■ What you will do
Beginning with the line below that contains "obtain ⟨hk', rfl⟩" and ending with the line that contains "raise, State.rejected, drvOf]", copy every line exactly. Copy nothing else.

(Extracted records)

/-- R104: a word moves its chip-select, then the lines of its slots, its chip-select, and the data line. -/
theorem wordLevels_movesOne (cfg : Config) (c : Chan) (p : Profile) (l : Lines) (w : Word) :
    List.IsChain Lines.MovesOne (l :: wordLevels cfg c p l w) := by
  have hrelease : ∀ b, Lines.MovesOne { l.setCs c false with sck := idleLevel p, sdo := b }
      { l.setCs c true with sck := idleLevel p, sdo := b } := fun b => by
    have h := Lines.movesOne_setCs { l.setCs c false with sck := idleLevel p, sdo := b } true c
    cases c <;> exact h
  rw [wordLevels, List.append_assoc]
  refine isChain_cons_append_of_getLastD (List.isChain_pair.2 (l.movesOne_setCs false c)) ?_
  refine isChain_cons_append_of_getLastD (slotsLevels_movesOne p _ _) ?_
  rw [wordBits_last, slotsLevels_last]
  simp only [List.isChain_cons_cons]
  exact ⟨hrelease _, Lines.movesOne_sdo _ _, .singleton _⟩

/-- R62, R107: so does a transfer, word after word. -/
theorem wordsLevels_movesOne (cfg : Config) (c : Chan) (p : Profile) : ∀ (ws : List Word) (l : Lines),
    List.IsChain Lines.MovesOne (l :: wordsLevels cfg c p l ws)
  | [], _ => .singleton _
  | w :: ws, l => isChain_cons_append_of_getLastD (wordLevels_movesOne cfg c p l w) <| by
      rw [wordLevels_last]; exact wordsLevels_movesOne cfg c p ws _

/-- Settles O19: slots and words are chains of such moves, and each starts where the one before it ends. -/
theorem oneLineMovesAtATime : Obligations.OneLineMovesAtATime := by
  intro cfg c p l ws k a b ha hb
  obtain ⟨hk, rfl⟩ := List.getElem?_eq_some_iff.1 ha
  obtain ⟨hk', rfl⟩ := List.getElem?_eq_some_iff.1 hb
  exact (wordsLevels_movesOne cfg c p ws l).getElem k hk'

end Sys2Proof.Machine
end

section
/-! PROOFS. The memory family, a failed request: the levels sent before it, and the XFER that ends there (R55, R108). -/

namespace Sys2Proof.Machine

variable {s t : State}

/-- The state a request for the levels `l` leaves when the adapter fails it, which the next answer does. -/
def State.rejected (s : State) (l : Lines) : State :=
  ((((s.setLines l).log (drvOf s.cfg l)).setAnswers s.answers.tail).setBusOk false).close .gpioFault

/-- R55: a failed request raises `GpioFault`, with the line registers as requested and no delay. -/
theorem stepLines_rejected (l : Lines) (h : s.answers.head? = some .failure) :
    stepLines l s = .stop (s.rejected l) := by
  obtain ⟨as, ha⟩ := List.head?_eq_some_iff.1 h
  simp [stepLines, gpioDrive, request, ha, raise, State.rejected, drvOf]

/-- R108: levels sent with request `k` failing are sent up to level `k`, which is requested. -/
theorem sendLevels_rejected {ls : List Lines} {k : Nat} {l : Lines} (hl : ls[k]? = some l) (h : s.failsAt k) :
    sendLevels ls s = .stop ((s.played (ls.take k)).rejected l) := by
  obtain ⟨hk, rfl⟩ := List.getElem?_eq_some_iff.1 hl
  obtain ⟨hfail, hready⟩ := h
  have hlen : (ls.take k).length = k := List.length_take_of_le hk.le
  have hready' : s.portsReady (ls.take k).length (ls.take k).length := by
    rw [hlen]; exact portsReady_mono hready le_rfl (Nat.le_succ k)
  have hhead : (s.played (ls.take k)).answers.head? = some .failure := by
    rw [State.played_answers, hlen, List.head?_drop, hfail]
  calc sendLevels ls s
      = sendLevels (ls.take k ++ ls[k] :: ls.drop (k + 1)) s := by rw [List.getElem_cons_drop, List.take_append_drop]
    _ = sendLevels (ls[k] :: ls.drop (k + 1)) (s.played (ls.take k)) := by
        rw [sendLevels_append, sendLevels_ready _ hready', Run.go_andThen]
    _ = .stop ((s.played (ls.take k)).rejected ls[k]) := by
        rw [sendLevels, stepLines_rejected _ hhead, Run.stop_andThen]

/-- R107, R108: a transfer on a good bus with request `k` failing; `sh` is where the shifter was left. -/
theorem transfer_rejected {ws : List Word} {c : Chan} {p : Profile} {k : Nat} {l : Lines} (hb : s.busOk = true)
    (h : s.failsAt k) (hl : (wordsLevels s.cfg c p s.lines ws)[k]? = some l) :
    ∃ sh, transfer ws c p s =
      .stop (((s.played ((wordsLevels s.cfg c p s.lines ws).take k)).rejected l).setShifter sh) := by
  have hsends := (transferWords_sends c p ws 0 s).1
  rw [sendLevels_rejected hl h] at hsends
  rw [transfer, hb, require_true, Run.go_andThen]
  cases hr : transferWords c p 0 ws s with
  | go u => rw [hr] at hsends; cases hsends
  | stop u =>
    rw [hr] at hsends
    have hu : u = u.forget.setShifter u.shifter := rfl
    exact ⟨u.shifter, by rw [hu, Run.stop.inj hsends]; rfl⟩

■ Solution for this problem
  obtain ⟨hk', rfl⟩ := List.getElem?_eq_some_iff.1 hb
  exact (wordsLevels_movesOne cfg c p ws l).getElem k hk'

end Sys2Proof.Machine
end

section
/-! PROOFS. The memory family, a failed request: the levels sent before it, and the XFER that ends there (R55, R108). -/

namespace Sys2Proof.Machine

variable {s t : State}

/-- The state a request for the levels `l` leaves when the adapter fails it, which the next answer does. -/
def State.rejected (s : State) (l : Lines) : State :=
  ((((s.setLines l).log (drvOf s.cfg l)).setAnswers s.answers.tail).setBusOk false).close .gpioFault

/-- R55: a failed request raises `GpioFault`, with the line registers as requested and no delay. -/
theorem stepLines_rejected (l : Lines) (h : s.answers.head? = some .failure) :
    stepLines l s = .stop (s.rejected l) := by
  obtain ⟨as, ha⟩ := List.head?_eq_some_iff.1 h
  simp [stepLines, gpioDrive, request, ha, raise, State.rejected, drvOf]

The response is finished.